FUNDAMENTAL
OVERVIEW
USD:
The US
dollar strengthened across the board heading into the weekend as traders hedged
on risks of a potential ground invasion. This morning, we are seeing some
weakness as those hedges get unwound.
The focus
remains solely on the US-Iran negotiations and there’s some cautious optimism
as Pakistan confirmed that negotiations
may take place in Islamabad in the coming days and Trump said that they are performing
extremely well and they could make a deal pretty soon, although he
added that they might fail as well.
The path
of least resistance for the dollar remains to the upside. Traders will keep a
watchful eye on the headlines and especially on Trump’s Truth Social account,
as we are always one post away from huge market moves.
Traders
are not pricing in any change to interest rates this year as we have just 5 bps
of tightening expected by year-end.
INR:
The Indian rupee opened
higher today after the RBI
capped the open positions banks can hold in the onshore currency
market at $100 million at the end of each trading day.

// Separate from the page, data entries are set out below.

/-- CIRCLE sets every cell within the radius to the clamped value, by the toroidal distance from the channel's centre, and
leaves every other cell and all other memory as they were. The offset of channel c in a command to ALL of the
three-channel engine is c - 1, and 0 otherwise; the distance on an axis is the shorter way round, and the length of the two
the rounded root of the sum of their squares; the centre is read as two signed integers. -/
def Obligations.CircleSetsTheDisc : Prop :=
  (∀ (g : Geometry) (sel : ChSel) (c : Chan),
    (sel = .all → g.chanCount = 3 → paintOffset g sel c = match c with | .c0 => -1 | .c1 => 0 | .c2 => 1) ∧
    (sel ≠ .all ∨ g.chanCount = 1 → paintOffset g sel c = 0)) ∧
  (∀ (n : Nat) (a b : Int), 0 < n →
    ∃ t : Nat, t < n ∧ (∃ q : Int, a - b - t = q * n) ∧ tdist n a b = min t (n - t) ∧ tdist n a b ≤ n / 2) ∧
  (∀ dx dy : Nat, cellDistance dx dy = fsqrt (ofNat64 (dx * dx + dy * dy))) ∧
  (∀ w : Word, argInt w = w.toInt) ∧
  ∀ (s : State) (g : Geometry) (sel : ChSel) (cs : List Chan), s.engine = some g → chansOf g sel = .ok cs →
    ∃ t, exec (.circle sel) s = .next t ∧ Ran s s t ∧
      (∀ c ∈ cs, ∀ i, i < g.cells → t.readElem (s.activeField c) i =
        if fle ((cellDistance (tdist g.n (i % g.n : Nat) (argInt s.operands.arg0 + paintOffset g sel c))
            (tdist g.n (i / g.n : Nat) (argInt s.operands.arg1 + paintOffset g sel c))).run s.draws).1 s.operands.arg2
        then clamp01 s.operands.arg3 else s.readElem (s.activeField c) i) ∧
      BytesKeptOutside s t (fun x => ∃ c ∈ cs, InArr (s.activeField c) g.cells x)

/-- SETV writes the clamped value to the wrapped cell of each of its channels and nothing else. -/
def Obligations.SetvWritesOneCell : Prop :=
  ∀ (s : State) (g : Geometry) (sel : ChSel) (cs : List Chan), s.engine = some g → chansOf g sel = .ok cs →
    ∃ t, exec (.setv sel) s = .next t ∧ Ran s s t ∧
      (∀ c ∈ cs, t.readElem (s.activeField c)
        (wrapMod s.operands.arg1.toInt g.n * g.n + wrapMod s.operands.arg0.toInt g.n) = clamp01 s.operands.arg2) ∧
      BytesKeptOutside s t (fun x => ∃ c ∈ cs, InElem (s.activeField c)
        (wrapMod s.operands.arg1.toInt g.n * g.n + wrapMod s.operands.arg0.toInt g.n) x)

/-- GETV puts the wrapped cell of the active field into RESULT, unclamped, and writes nothing else. -/
def Obligations.GetvReadsOneCell : Prop :=
  ∀ (s : State) (g : Geometry) (c : Chan), s.engine = some g → g.active c = true →
    ∃ t, exec (.getv (.ch c)) s = .next t ∧
      t.result = s.readElem (s.activeField c)
        (wrapMod s.operands.arg1.toInt g.n * g.n + wrapMod s.operands.arg0.toInt g.n) ∧
      Ran s { s with result := t.result } t ∧
      t.mem = s.mem ∧ t.draws = s.draws ∧ t.epochs = s.epochs

/-- GEVAL puts `gg(ARG0, MU, SIGMA)` into RESULT, operation by operation and with the operand unclamped, and writes nothing
else; the model's `gg` is that formula. -/
def Obligations.GevalEvaluatesTheClosedForm : Prop :=
  (∀ u mu sigma : Word, gg u mu sigma = growthOf u mu sigma) ∧
  ∀ (s : State) (g : Geometry) (c : Chan), s.engine = some g → g.active c = true →
    ∃ t, exec (.geval (.ch c)) s = .next t ∧
      Ran s { s with result := ((growthOf s.operands.arg0 (s.p.get c).mu (s.p.get c).sigma).run s.draws).1 } t ∧
      t.mem = s.mem ∧ t.epochs = s.epochs

/-- LOOKUP puts an entry of the channel's growth table into RESULT: entry 0 for a NaN, a negative operand and both zeros,
the last entry for an operand of 1.0 or more, and otherwise the entry at the floor of the scaled operand; the model's floor
is the floor for every finite word without a sign. -/
def Obligations.LookupReadsTheTable : Prop :=
  (∀ w : Word, magnitude w < infMagnitude → signBit w = false → FloorOf w (floorNat w)) ∧
  ∀ (s : State) (g : Geometry) (c : Chan), s.engine = some g → g.active c = true →
    ∃ t i, exec (.lookup (.ch c)) s = .next t ∧ i < g.res ∧ Ran s { s with result := s.readElem (.gtab c) i } t ∧
      t.mem = s.mem ∧ t.epochs = s.epochs ∧
      (isNan s.operands.arg0 = true ∨ fle s.operands.arg0 posZero = true → i = 0) ∧
      (fle fOne s.operands.arg0 = true → i = g.res - 1) ∧
      (flt posZero s.operands.arg0 = true → flt s.operands.arg0 fOne = true →
        i = floorNat ((fmul s.operands.arg0 (ofNat64 (g.res - 1))).run s.draws).1)

/-! ### Invariants -/

/-- Every event keeps the machine's invariant. -/
def Obligations.StepKeepsTheMachineInvariant : Prop :=
  ∀ s t : State, MachineInv s → step s = .next t → MachineInv t

/-- Every event keeps the cache invariant: KERNEL, KTF, GTAB and the tables of the transform are those of P, N and RES,
NaN bits apart (assumption 1). -/
def Obligations.StepKeepsTheCachesValid : Prop :=
  ∀ s t : State, CachesValid s → step s = .next t → CachesValid t

/-- The reset state satisfies both invariants, and its registers hold the reset values of the spec's table. -/
def Obligations.ResetStateSatisfiesTheInvariants : Prop :=
  MachineInv State.reset ∧ CachesValid State.reset ∧
  ∀ r : Reg, State.reset.readReg r = resetWord State.reset.inst r

/-! ### Numerics -/

/-- Rounding is to nearest, ties to even: no finite magnitude is nearer to `num/den` units than the rounded one, the
rounded one is even where another is as near, and the result is infinite exactly from half a unit in the last place beyond
the largest finite magnitude. The sum, difference, product, quotient and square root of finite words are the exact results,
rounded once, with the IEEE signs of zeros and infinities; the invalid operations and those on a NaN give a NaN. The
comparisons are false with a NaN and otherwise the order of the extended reals, for which -0.0 and +0.0 are equal; negation
and the absolute value set the sign alone; and an integer is converted rounded once, up to 2^53 exactly. -/
def Obligations.RoundingIsToNearestEven : Prop :=
  (∀ num den : Nat, 0 < den →
    (roundUnits num den = infMagnitude ↔ den * ((2 ^ 54 - 1) * 2 ^ 2044) ≤ num) ∧
    (roundUnits num den < infMagnitude → ∀ p, p < infMagnitude →
      ((unitsOfMagnitude (roundUnits num den) * den : Nat) - (num : Int) : Int).natAbs ≤
        ((unitsOfMagnitude p * den : Nat) - (num : Int) : Int).natAbs ∧
      (((unitsOfMagnitude (roundUnits num den) * den : Nat) - (num : Int) : Int).natAbs =
          ((unitsOfMagnitude p * den : Nat) - (num : Int) : Int).natAbs →
        p ≠ roundUnits num den → roundUnits num den % 2 = 0))) ∧
  (∀ (a b : Word), magnitude a < infMagnitude → magnitude b < infMagnitude →
    AnswersRounded (fadd a b) (realWord a + realWord b) ∧
    (realWord a + realWord b = 0 → Answers (fadd a b) (if signBit a && signBit b then 0x8000000000000000 else 0)) ∧
    AnswersRounded (fsub a b) (realWord a - realWord b) ∧
    (realWord a - realWord b = 0 → Answers (fsub a b) (if signBit a && !signBit b then 0x8000000000000000 else 0)) ∧
    AnswersRounded (fmul a b) (realWord a * realWord b) ∧
    (∀ d, signBit ((fmul a b).run d).1 = (signBit a ^^ signBit b)) ∧
    (realWord b ≠ 0 → AnswersRounded (fdiv a b) (realWord a / realWord b) ∧
      ∀ d, signBit ((fdiv a b).run d).1 = (signBit a ^^ signBit b)) ∧
    (realWord b = 0 → realWord a ≠ 0 →
      Answers (fdiv a b) (if signBit a ^^ signBit b then 0xFFF0000000000000 else 0x7FF0000000000000)) ∧
    (realWord b = 0 → realWord a = 0 → AnswersNan (fdiv a b)) ∧
    (0 ≤ realWord a → AnswersRounded (fsqrt a) (Real.sqrt (realWord a))) ∧
    (realWord a = 0 → Answers (fsqrt a) a) ∧
    (realWord a < 0 → AnswersNan (fsqrt a))) ∧
  (∀ (a b : Word), isNan a = true ∨ isNan b = true →
    AnswersNan (fadd a b) ∧ AnswersNan (fsub a b) ∧ AnswersNan (fmul a b) ∧ AnswersNan (fdiv a b)) ∧
  (∀ a : Word, isNan a = true → AnswersNan (fsqrt a)) ∧
  (∀ (a b : Word), magnitude a = infMagnitude → magnitude b < infMagnitude →
    Answers (fadd a b) a ∧ Answers (fadd b a) a ∧ Answers (fsub a b) a ∧ Answers (fsub b a) (fneg a) ∧
    (realWord b = 0 → AnswersNan (fmul a b) ∧ AnswersNan (fmul b a)) ∧
    (realWord b ≠ 0 → Answers (fmul a b) (if signBit b then fneg a else a) ∧
      Answers (fmul b a) (if signBit b then fneg a else a)) ∧
    Answers (fdiv a b) (if signBit b then fneg a else a) ∧
    Answers (fdiv b a) (if signBit a ^^ signBit b then 0x8000000000000000 else 0)) ∧
  (∀ (a b : Word), magnitude a = infMagnitude → magnitude b = infMagnitude →
    (signBit a = signBit b → Answers (fadd a b) a ∧ AnswersNan (fsub a b)) ∧
    (signBit a ≠ signBit b → AnswersNan (fadd a b) ∧ Answers (fsub a b) a) ∧
    Answers (fmul a b) (if signBit b then fneg a else a) ∧ AnswersNan (fdiv a b)) ∧
  Answers (fsqrt 0x7FF0000000000000) 0x7FF0000000000000 ∧ AnswersNan (fsqrt 0xFFF0000000000000) ∧
  (∀ a b : Word,
    (flt a b = true ↔ isNan a = false ∧ isNan b = false ∧ extendedWord a < extendedWord b) ∧
    (fle a b = true ↔ isNan a = false ∧ isNan b = false ∧ extendedWord a ≤ extendedWord b)) ∧
  extendedWord 0x8000000000000000 = extendedWord 0x0000000000000000 ∧
  (∀ a : Word, (signBit (fneg a) = !signBit a) ∧ magnitude (fneg a) = magnitude a ∧
    signBit (fabs a) = false ∧ magnitude (fabs a) = magnitude a) ∧
  (∀ n : Nat, Rounded (ofNat64 n) n ∧ (n ≤ 2 ^ 53 → magnitude (ofNat64 n) < infMagnitude ∧ realWord (ofNat64 n) = n))

/-- `clamp01`: NaN and negative operands give +0.0, operands above 1.0 give 1.0, every other operand is returned as it
is; the result lies in [0, 1]. -/
def Obligations.ClampLandsInTheUnitInterval : Prop :=
  ∀ v : Word,
    (isNan v = true → clamp01 v = 0x0000000000000000) ∧
    (flt v 0x0000000000000000 = true → clamp01 v = 0x0000000000000000) ∧
    (flt 0x3FF0000000000000 v = true → clamp01 v = 0x3FF0000000000000) ∧
    (isNan v = false → flt v 0x0000000000000000 = false → flt 0x3FF0000000000000 v = false → clamp01 v = v) ∧
    InUnit (clamp01 v)

/-- `mod(a, n)` is the unique representative of `a` in 0..n-1. -/
def Obligations.WrapModIsTheRepresentative : Prop :=
  ∀ (a : Int) (n : Nat), 0 < n →
    wrapMod a n < n ∧ (∃ q : Int, a - (wrapMod a n : Int) = q * n) ∧
    ∀ r : Nat, r < n → (∃ q : Int, a - (r : Int) = q * n) → r = wrapMod a n

/-- The kernel is symmetric under exchange of the axes and under reflection at its centre on each axis: the unnormalized
cell values, and the elements of KERNEL, bit for bit but for the bits of a NaN (assumption 1). KERNEL of a valid kernel
with a finite sum holds no NaN. (Values in [0, 1], as R171 gives them, have a finite sum; the free value of assumption 5
is not known to lie there.) -/
def Obligations.KernelIsSymmetric : Prop :=
  (∀ (g : Geometry) (p : Params) (x y : Nat), x < g.n → y < g.n →
    kernelVal g.n p x y = kernelVal g.n p y x ∧
    kernelVal g.n p ((g.n - x) % g.n) y = kernelVal g.n p x y ∧
    kernelVal g.n p x ((g.n - y) % g.n) = kernelVal g.n p x y) ∧
  (∀ (t : FftTables) (p : Params) (d : Draws) (n : Nat) (k : Nat → Nat → Word), n = 2 ^ t.log2n →
    (∀ x y, k x y = ((buildKernel t p).run d).1.kernel.getD (y * n + x) posZero) →
    (∀ x y, x < n → y < n → SameValue (k x y) (k y x)) ∧
    (∀ a b : Int,
      SameValue (k (wrapMod ((n / 2 : Nat) + a) n) (wrapMod ((n / 2 : Nat) + b) n))
        (k (wrapMod ((n / 2 : Nat) - a) n) (wrapMod ((n / 2 : Nat) + b) n)) ∧
      SameValue (k (wrapMod ((n / 2 : Nat) + a) n) (wrapMod ((n / 2 : Nat) + b) n))
        (k (wrapMod ((n / 2 : Nat) + a) n) (wrapMod ((n / 2 : Nat) - b) n))) ∧
    (((kernelOk n p).run d).1 = true → magnitude ((kernelRaw n p).run d).1.2 < infMagnitude →
      ∀ x y, x < n → y < n → isNan (k x y) = false))

/-- fftShift takes element (x, y) from (x + N/2, y + N/2), wrapped, so that the kernel's centre moves to cell (0, 0), and is
its own inverse. -/
def Obligations.FftShiftIsAnInvolution : Prop :=
  ∀ (g : Geometry) (k : List Word), k.length = g.cells →
    (∀ x y, x < g.n → y < g.n → (fftShift g.n k).getD (g.idx x y) posZero =
      k.getD (g.idx (wrapMod ((x : Int) + (g.n / 2 : Nat)) g.n) (wrapMod ((y : Int) + (g.n / 2 : Nat)) g.n)) posZero) ∧
    (fftShift g.n k).getD 0 posZero = k.getD (g.idx (g.n / 2) (g.n / 2)) posZero ∧
    fftShift g.n (fftShift g.n k) = k

/-- Bit reversal is an involution of 0..N-1, so the permutation of the transform is one of exchanges; the table holds its
values. -/
def Obligations.BitReversalIsAnInvolution : Prop :=
  (∀ n i : Nat, i < 2 ^ n → reverseBits n i < 2 ^ n ∧ reverseBits n (reverseBits n i) = i ∧
    ∀ j, j < n → (reverseBits n i).testBit j = i.testBit (n - 1 - j)) ∧
  ∀ n : Nat, (bitrevTable n).length = 2 ^ n ∧
    ∀ i, i < 2 ^ n → (bitrevTable n).getD i 0 = BitVec.ofNat 64 (reverseBits n i)

/-- The enclosure of `cos(2*pi*k/2^n)` encloses it, with every number of fraction bits. The twiddles `cosTurn n k` and
`sinTurn n k` are the cosine and the sine of that angle, rounded once, wherever a rung of the precision ladder decides them;
the tables consist of them; and their entries at the angles 0 and pi/2 are exact. (The enclosures and the ladder are the
model's means of computing the rounded tables: assumption 6.) -/
def Obligations.CosEnclosureEncloses : Prop :=
  (∀ p n k : Nat, 2 * k ≤ 2 ^ n →
    ((cosEnclosure p n k).1 : ℝ) / 2 ^ p ≤ Real.cos (2 * Real.pi * k / 2 ^ n) ∧
    Real.cos (2 * Real.pi * k / 2 ^ n) ≤ ((cosEnclosure p n k).2 : ℝ) / 2 ^ p) ∧
  (∀ n k : Nat, 2 * k ≤ 2 ^ n → CosDecided n k → Rounded (cosTurn n k) (Real.cos (2 * Real.pi * k / 2 ^ n))) ∧
  (∀ n k : Nat, 2 * k < 2 ^ n → CosDecided (n + 2) (if 4 * k ≤ 2 ^ n then 2 ^ n - 4 * k else 4 * k - 2 ^ n) →
    Rounded (sinTurn n k) (Real.sin (2 * Real.pi * k / 2 ^ n))) ∧
  (∀ n k : Nat, k < 2 ^ n / 2 →
    (cosTable n).getD k posZero = cosTurn n k ∧ (sinTable n).getD k posZero = sinTurn n k) ∧
  (∀ n : Nat, cosTurn n 0 = 0x3FF0000000000000 ∧ sinTurn n 0 = 0x0000000000000000 ∧
    cosTurn (n + 2) (2 ^ n) = 0x0000000000000000 ∧ sinTurn (n + 2) (2 ^ n) = 0x3FF0000000000000)

/-- `exp64` of a finite word is the exponential of its value, rounded once, for zeros, for magnitudes beyond 746, and for
every other word wherever a rung of the precision ladder decides it. It is 1.0 for both zeros, +0.0 below -746 and for -Inf,
+Inf above 746 and for +Inf, and a NaN for a NaN. (The ladder is the model's: assumption 5.) -/
def Obligations.Exp64IsNearest : Prop :=
  (∀ (x : Word) (neg : Bool) (k : Nat), unpack x = .fin neg k →
    (0 < k → k ≤ 746 * 2 ^ 1074 → ∃ w, firstAgreed (expPatterns neg k) precisionLadder = some w) →
    AnswersRounded (exp64 x) (Real.exp (realWord x))) ∧
  (∀ x : Word, magnitude x < infMagnitude → (realWord x < -746 → Answers (exp64 x) 0x0000000000000000) ∧
    (746 < realWord x → Answers (exp64 x) 0x7FF0000000000000)) ∧
  Answers (exp64 0x0000000000000000) 0x3FF0000000000000 ∧ Answers (exp64 0x8000000000000000) 0x3FF0000000000000 ∧
  Answers (exp64 0xFFF0000000000000) 0x0000000000000000 ∧ Answers (exp64 0x7FF0000000000000) 0x7FF0000000000000 ∧
  (∀ x : Word, isNan x = true → AnswersNan (exp64 x))
end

This measure was announced
on Friday after market close.
The central bank
continues to intervene in the market but with no avail. In fact, the gains were
quickly faded, and the rupee is now trading around Friday levels again.
Traders continue
to focus on the US-Iran negotiations and the risks of further escalation. If we
do get an escalation like a ground invasion, then we will likely see the USDINR
pair skyrocketing again. On the other hand, if the US and Iran reach a deal or Trump
decides to pull back militarily and end the hostilities, then we should get a
meaningful correction.
In the big
picture, the Indian Rupee remains on a bearish structural trend against the US dollar,
so the dip-buyers will likely look for opportunities around strong technical
levels to keep pushing into new highs.
USDINR TECHNICAL
ANALYSIS – DAILY TIMEFRAME
On the daily
chart, we can see that USDINR opened near the upper bound of the broken channel and rose immediately as dip-buyers quickly piled in to fade the intervention. If the price falls
back to the upper bound of the channel, we can expect the buyers to step in to
keep pushing into new highs. The sellers will need the price to fall below the upper
bound of the channel to regain some control and target a bigger correction into
the lower bound of the channel.
USDINR TECHNICAL
ANALYSIS – 4 HOUR TIMEFRAME
On the 4 hour
chart, we can see how quickly traders faded the RBI’s intervention once again.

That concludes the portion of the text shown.